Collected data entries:
[Start of Attachment]

/-- A write of PWR.EMERG_CTL (R504, R519): a write of both bits sets and then clears. -/
def State.emergCtl (s : State) (m : Master) (v : W32) : State :=
  s.gate (pwrMaster m) m R.PWR_EMERG_CTL (fun s =>
    let s := if vbit v 0 then s.emergSet R.PWR_EMERG_STAT_SW true else s
    if vbit v 1 then s.emergSet R.PWR_EMERG_STAT_SW false else s)

/-- EMERG_SET (R504). -/
def execEmergSet (m : Master) (v : W32) (s : State) : Host.Outcome State Fault Refusal := .next (s.row m (.emergSet m v) (fun s => s.emergCtl m (v ||| 1)))

/-- EMERG_CLR (R504). -/
def execEmergClr (m : Master) (v : W32) (s : State) : Host.Outcome State Fault Refusal := .next (s.row m (.emergClr m v) (fun s => s.emergCtl m (v ||| 2)))

/-! Clamps -/

/-- CLAMP_FREEZE (R501): the freeze line stands high while the fc three later has a phase below N; it is looked at again when
that changes. -/
def execClampFreeze (s : State) : Host.Outcome State Fault Refusal :=
  let s := s.disarm .clampFreeze
  .next (match s.clampNow with
  | none => s.frzFall .clamp
  | some (n, m) =>
    let on (d : Nat) : Bool := decide ((s.time.fc + 3 + d) % m < n)
    let s' := if on 0 then s.frzRaise .clamp else s.frzFall .clamp
    match (List.range 64).find? (fun d => on (d + 1) != on 0) with
    | some d => s'.later .wall (d + 1) .clampFreeze
    | none => s')

/-- Engage or disengage the clamp of PWR.CLAMP_CFG. -/
def State.clampEngage (s : State) (b : Bool) : State := (s.putb R.PWR_CLAMP_STAT_ENGAGED b).later .wall 0 .clampFreeze

/-- Does this die lead its automatic clamp? Die 0, and a die with no bridge path to it (R502). -/
def State.clampLeader (s : State) : Bool := decide (s.die = 0) || (s.sideLane 0).isNone

/-- The automatic clamp lets go (R502, R504). -/
def State.autoOff (s : State) : State :=
  (({ s with pwr := { s.pwr with calm := 0, engagedAt := none } }).clampEngage false).emergSet R.PWR_EMERG_STAT_HW_CLAMP false

/-- A write of PWR.CLAMP_CFG (R501, R502, R519): one that breaks the limits of N and M is ignored; MODE keeps its value under a
write of 3. -/
def State.clampCfg (s : State) (v : W32) : State :=
  let n := v.toNat % 64
  let m := v.toNat / 64 % 128
  let mode := v.toNat / 8192 % 4
  if m < 2 ∨ 64 < m ∨ m < n + 4 then s
  else
    let s := s.puts [(R.PWR_CLAMP_CFG_N, n), (R.PWR_CLAMP_CFG_M, m), (R.PWR_CLAMP_CFG_MODE, if mode = 3 then s.f R.PWR_CLAMP_CFG_MODE else mode), (R.PWR_CLAMP_CFG_EMERG_US, v.toNat / 65536)]
    match s.f R.PWR_CLAMP_CFG_MODE with
    | 0 => s.autoOff.put R.PWR_CLAMP_STAT_LEADER 0
    | 1 => (s.autoOff.clampEngage true).put R.PWR_CLAMP_STAT_LEADER 0
    | _ => (if s.pwr.engagedAt.isNone then s.clampEngage false else (s.later .wall 0 .clampFreeze).later .wall 0 .clampEmergency).putb R.PWR_CLAMP_STAT_LEADER s.clampLeader

/-- CLAMP_EMERGENCY (R504): the automatic clamp has been engaged without a break for EMERG_US µs; looked at again when it will have been. -/
def execClampEmergency (s : State) : Host.Outcome State Fault Refusal :=
  let s := s.disarm .clampEmergency
  .next (match s.pwr.engagedAt with
  | none => s
  | some t => if t + us (s.f R.PWR_CLAMP_CFG_EMERG_US) ≤ s.time.now then s.emergSet R.PWR_EMERG_STAT_HW_CLAMP true
    else s.at' .fab (t + us (s.f R.PWR_CLAMP_CFG_EMERG_US)) .clampEmergency)

/-- Estimates that other dies have sent (R502). -/
def State.takeEstimates (s : State) : State :=
  s.brg.inbox.foldl (fun s i => match i with
    | .estimate d _ k => { s with pwr := { s.pwr with ests := SMap.insert s.pwr.ests d k }, brg := { s.brg with inbox := s.brg.inbox.filter (fun x => !decide (x = i)) } }
    | .ctlRead _ _ _ | .ctlAns _ _ _ _ | .opTarget _ | .opBack _ | .opReport _ _ | .round _ _ => s) s

/-- How an estimate stands to this die's limits (R502): 2 above LIMIT, 0 below LIMIT − HYST, 1 between. -/
def State.estMark (s : State) (w : Nat) : Nat :=
  if s.f R.PWR_EST_CFG_LIMIT < w then 2 else if w + s.f R.PWR_EST_CFG_HYST < s.f R.PWR_EST_CFG_LIMIT then 0 else 1

/-- The leader of the automatic clamp decides (R502): engaged when a die's estimate exceeds that die's LIMIT, off after four periods
in which each is below its LIMIT − HYST. A die with no bridge path leads its own clamp, and what it sent earlier counts no more. -/
def State.clampDecide (s : State) : State :=
  let es := (s.pwr.ests.filter (fun e => decide (e.1 = s.die) || (s.sideLane e.1).isSome)).map (fun e => e.2)
  if s.f R.PWR_CLAMP_CFG_MODE ≠ 2 then s
  else if !s.clampLeader then (if s.pwr.engagedAt.isSome then s.autoOff else s)
  else
    match s.pwr.engagedAt with
    | none =>
      if es.any (fun k => decide (k = 2)) then
        (({ s with pwr := { s.pwr with engagedAt := some s.time.now, calm := 0 } }).clampEngage true).later .fab (us (s.f R.PWR_CLAMP_CFG_EMERG_US)) .clampEmergency
      else s
    | some _ =>
      if es.all (fun k => decide (k = 0)) then
        if 4 ≤ s.pwr.calm + 1 then s.autoOff else { s with pwr := { s.pwr with calm := s.pwr.calm + 1 } }
      else { s with pwr := { s.pwr with calm := 0 } }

[End of Attachment]

WHAT YOU SHOULD DO: An exact copy of every entry is the expected result.

RESPONSE TO THIS EXERCISE:
/-- A write of PWR.EMERG_CTL (R504, R519): a write of both bits sets and then clears. -/
def State.emergCtl (s : State) (m : Master) (v : W32) : State :=
  s.gate (pwrMaster m) m R.PWR_EMERG_CTL (fun s =>
    let s := if vbit v 0 then s.emergSet R.PWR_EMERG_STAT_SW true else s
    if vbit v 1 then s.emergSet R.PWR_EMERG_STAT_SW false else s)

/-- EMERG_SET (R504). -/
def execEmergSet (m : Master) (v : W32) (s : State) : Host.Outcome State Fault Refusal := .next (s.row m (.emergSet m v) (fun s => s.emergCtl m (v ||| 1)))

/-- EMERG_CLR (R504). -/
def execEmergClr (m : Master) (v : W32) (s : State) : Host.Outcome State Fault Refusal := .next (s.row m (.emergClr m v) (fun s => s.emergCtl m (v ||| 2)))

/-! Clamps -/

/-- CLAMP_FREEZE (R501): the freeze line stands high while the fc three later has a phase below N; it is looked at again when
that changes. -/
def execClampFreeze (s : State) : Host.Outcome State Fault Refusal :=
  let s := s.disarm .clampFreeze
  .next (match s.clampNow with
  | none => s.frzFall .clamp
  | some (n, m) =>
    let on (d : Nat) : Bool := decide ((s.time.fc + 3 + d) % m < n)
    let s' := if on 0 then s.frzRaise .clamp else s.frzFall .clamp
    match (List.range 64).find? (fun d => on (d + 1) != on 0) with
    | some d => s'.later .wall (d + 1) .clampFreeze
    | none => s')

/-- Engage or disengage the clamp of PWR.CLAMP_CFG. -/
def State.clampEngage (s : State) (b : Bool) : State := (s.putb R.PWR_CLAMP_STAT_ENGAGED b).later .wall 0 .clampFreeze

/-- Does this die lead its automatic clamp? Die 0, and a die with no bridge path to it (R502). -/
def State.clampLeader (s : State) : Bool := decide (s.die = 0) || (s.sideLane 0).isNone

/-- The automatic clamp lets go (R502, R504). -/
def State.autoOff (s : State) : State :=
  (({ s with pwr := { s.pwr with calm := 0, engagedAt := none } }).clampEngage false).emergSet R.PWR_EMERG_STAT_HW_CLAMP false

/-- A write of PWR.CLAMP_CFG (R501, R502, R519): one that breaks the limits of N and M is ignored; MODE keeps its value under a
write of 3. -/
def State.clampCfg (s : State) (v : W32) : State :=
  let n := v.toNat % 64
  let m := v.toNat / 64 % 128
  let mode := v.toNat / 8192 % 4
  if m < 2 ∨ 64 < m ∨ m < n + 4 then s
  else
    let s := s.puts [(R.PWR_CLAMP_CFG_N, n), (R.PWR_CLAMP_CFG_M, m), (R.PWR_CLAMP_CFG_MODE, if mode = 3 then s.f R.PWR_CLAMP_CFG_MODE else mode), (R.PWR_CLAMP_CFG_EMERG_US, v.toNat / 65536)]
    match s.f R.PWR_CLAMP_CFG_MODE with
    | 0 => s.autoOff.put R.PWR_CLAMP_STAT_LEADER 0
    | 1 => (s.autoOff.clampEngage true).put R.PWR_CLAMP_STAT_LEADER 0
    | _ => (if s.pwr.engagedAt.isNone then s.clampEngage false else (s.later .wall 0 .clampFreeze).later .wall 0 .clampEmergency).putb R.PWR_CLAMP_STAT_LEADER s.clampLeader

/-- CLAMP_EMERGENCY (R504): the automatic clamp has been engaged without a break for EMERG_US µs; looked at again when it will have been. -/
def execClampEmergency (s : State) : Host.Outcome State Fault Refusal :=
  let s := s.disarm .clampEmergency
  .next (match s.pwr.engagedAt with
  | none => s
  | some t => if t + us (s.f R.PWR_CLAMP_CFG_EMERG_US) ≤ s.time.now then s.emergSet R.PWR_EMERG_STAT_HW_CLAMP true
    else s.at' .fab (t + us (s.f R.PWR_CLAMP_CFG_EMERG_US)) .clampEmergency)

/-- Estimates that other dies have sent (R502). -/
def State.takeEstimates (s : State) : State :=
  s.brg.inbox.foldl (fun s i => match i with
    | .estimate d _ k => { s with pwr := { s.pwr with ests := SMap.insert s.pwr.ests d k }, brg := { s.brg with inbox := s.brg.inbox.filter (fun x => !decide (x = i)) } }
    | .ctlRead _ _ _ | .ctlAns _ _ _ _ | .opTarget _ | .opBack _ | .opReport _ _ | .round _ _ => s) s

/-- How an estimate stands to this die's limits (R502): 2 above LIMIT, 0 below LIMIT − HYST, 1 between. -/
def State.estMark (s : State) (w : Nat) : Nat :=
  if s.f R.PWR_EST_CFG_LIMIT < w then 2 else if w + s.f R.PWR_EST_CFG_HYST < s.f R.PWR_EST_CFG_LIMIT then 0 else 1

/-- The leader of the automatic clamp decides (R502): engaged when a die's estimate exceeds that die's LIMIT, off after four periods
in which each is below its LIMIT − HYST. A die with no bridge path leads its own clamp, and what it sent earlier counts no more. -/
def State.clampDecide (s : State) : State :=
  let es := (s.pwr.ests.filter (fun e => decide (e.1 = s.die) || (s.sideLane e.1).isSome)).map (fun e => e.2)
  if s.f R.PWR_CLAMP_CFG_MODE ≠ 2 then s
  else if !s.clampLeader then (if s.pwr.engagedAt.isSome then s.autoOff else s)
  else
    match s.pwr.engagedAt with
    | none =>
      if es.any (fun k => decide (k = 2)) then
        (({ s with pwr := { s.pwr with engagedAt := some s.time.now, calm := 0 } }).clampEngage true).later .fab (us (s.f R.PWR_CLAMP_CFG_EMERG_US)) .clampEmergency
      else s
    | some _ =>
      if es.all (fun k => decide (k = 0)) then
        if 4 ≤ s.pwr.calm + 1 then s.autoOff else { s with pwr := { s.pwr with calm := s.pwr.calm + 1 } }
      else { s with pwr := { s.pwr with calm := 0 } }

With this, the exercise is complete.